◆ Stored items
────────────────

/-- 40_tick.md, section 3, no wrong LED at any instant: from every bus state, every snapshot of a TICK lights no LED,
except the last of a TICK whose LED bit is 1, which lights exactly the serviced slot (when an LED is lit:
notes/assumptions/13.md). -/
def Obligations.NoWrongLedDuringATick : Prop :=
  ∀ s t : State, configWf s.cfg = true → exec .tick s = .next t →
    t.pinTrace.map (litBy s.cfg) =
      if s.led.getLsbD s.cur.toNat = true then [[], [], [], [s.cur]] else [[], []]

/-! ## RESET -/

/-- R104, R36: RESET completes in every state and leaves every element at its reset value, the configuration and its tables
unchanged; its only snapshot has every pin high impedance; and on a state already at reset it changes nothing. (That it
lights no LED is an inference of both rules: `ResetLightsNoLed`.) -/
def Obligations.ResetSetsEveryElement : Prop :=
  (∀ s : State, ∃ t, exec .reset s = .next t ∧
    t.led = 0b00000000 ∧ t.cur = 0 ∧ t.pd.length = s.cfg.npat ∧ (∀ x ∈ t.pd, x = 0) ∧ t.deb0 = 0 ∧ t.deb1 = 0 ∧
    t.shut = 0 ∧ t.wake = 0 ∧ t.busDir = 0b0000 ∧ t.busLvl = 0b0000 ∧ SameEnvironment s t ∧
    t.pinTrace = [⟨0b0000, 0b0000⟩] ∧ t.dout = none ∧
    (∀ p : Pin, pinState t.busDir t.busLvl p = .z) ∧
    exec .reset t = .next t) ∧
  ∀ c : Config, exec .reset (State.resetWith c) = .next (State.resetWith c)

/-- 70_reset_and_hazards.md, section 1: RESET lights no LED at any point, whatever was lit before it (when an LED is lit:
notes/assumptions/13.md). -/
def Obligations.ResetLightsNoLed : Prop :=
  ∀ s : State, ∃ t, exec .reset s = .next t ∧ litBy t.cfg (busNow t) = [] ∧ ∀ p ∈ t.pinTrace, litBy t.cfg p = []

/-! ## Whole-machine rules -/

/-- Every step keeps a legal state legal: the configuration passes its checks and never changes, the counters keep their
number and their widths, and the bus holds nothing but all inputs, the baseline or the whole row of the slot before the
cursor. -/
def Obligations.LegalStatesAreKept : Prop :=
  ∀ s t : State, Legal s → step s = .next t → Legal t ∧ t.cfg = s.cfg

/-- Every state RESET leaves under a configuration that passes its checks is legal, the model's own launch state too (its
configuration is the model's choice, notes/assumptions/2.md). -/
def Obligations.ResetStatesAreLegal : Prop :=
  (∀ c : Config, configWf c = true → Legal (State.resetWith c)) ∧ Legal State.reset

/-- 40_tick.md, section 3: at most one LED is lit at any time. In every run of any length from a legal state, whatever the
agents present, no snapshot of the last operation and no bus left standing lights two LEDs, and one that is lit is the
slot before the cursor (when an LED is lit: notes/assumptions/13.md). -/
def Obligations.AtMostOneLedIsLitInEveryRun : Prop :=
  ∀ (n : Nat) (s t : State), Legal s → AtMostOneLit s.cfg s.pinTrace → Host.Core.run Sys2Proof.core n s = .next t →
    AtMostOneLit t.cfg t.pinTrace ∧ (litBy t.cfg (busNow t) = [] ∨ litBy t.cfg (busNow t) = [t.cur - 1])

/-- 10_state.md, section 7, writers: LED is written by the LED commands and RESET only, the cursor and the bus by TICK and
RESET only, the countdowns by TMR.WR, TICK and RESET only, WAKE by TICK, WAKE.CLR and RESET only, the configuration and
its tables by nothing. -/
def Obligations.OnlyTheOwnersWriteEachElement : Prop :=
  ∀ (i : Instr) (s t : State), s.cfg.npat ≤ 12 → exec i s = .next t →
    t.cfg = s.cfg ∧
    (t.led ≠ s.led → (∃ k, i = .ledSet k) ∨ (∃ k, i = .ledClr k) ∨ (∃ m, i = .ledWr m) ∨ i = .reset) ∧
    (¬ SameDriver s t → i = .tick ∨ i = .reset) ∧
    (t.pd ≠ s.pd ∨ t.deb0 ≠ s.deb0 ∨ t.deb1 ≠ s.deb1 ∨ t.shut ≠ s.shut →
      (∃ sel v, i = .tmrWr sel v) ∨ i = .tick ∨ i = .reset) ∧
    (t.wake ≠ s.wake → i = .tick ∨ i = .wakeClr ∨ i = .reset) ∧
    (t.pinTrace ≠ [] → i = .tick ∨ i = .reset) ∧ (t.dout ≠ none → i = .ledRd ∨ ∃ sel, i = .tmrRd sel)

────────────────

◆ Instructions to follow
Gather all lines from the records above in which "litBy" appears.

◆ Task solution
    t.pinTrace.map (litBy s.cfg) =
  ∀ s : State, ∃ t, exec .reset s = .next t ∧ litBy t.cfg (busNow t) = [] ∧ ∀ p ∈ t.pinTrace, litBy t.cfg p = []
    AtMostOneLit t.cfg t.pinTrace ∧ (litBy t.cfg (busNow t) = [] ∨ litBy t.cfg (busNow t) = [t.cur - 1])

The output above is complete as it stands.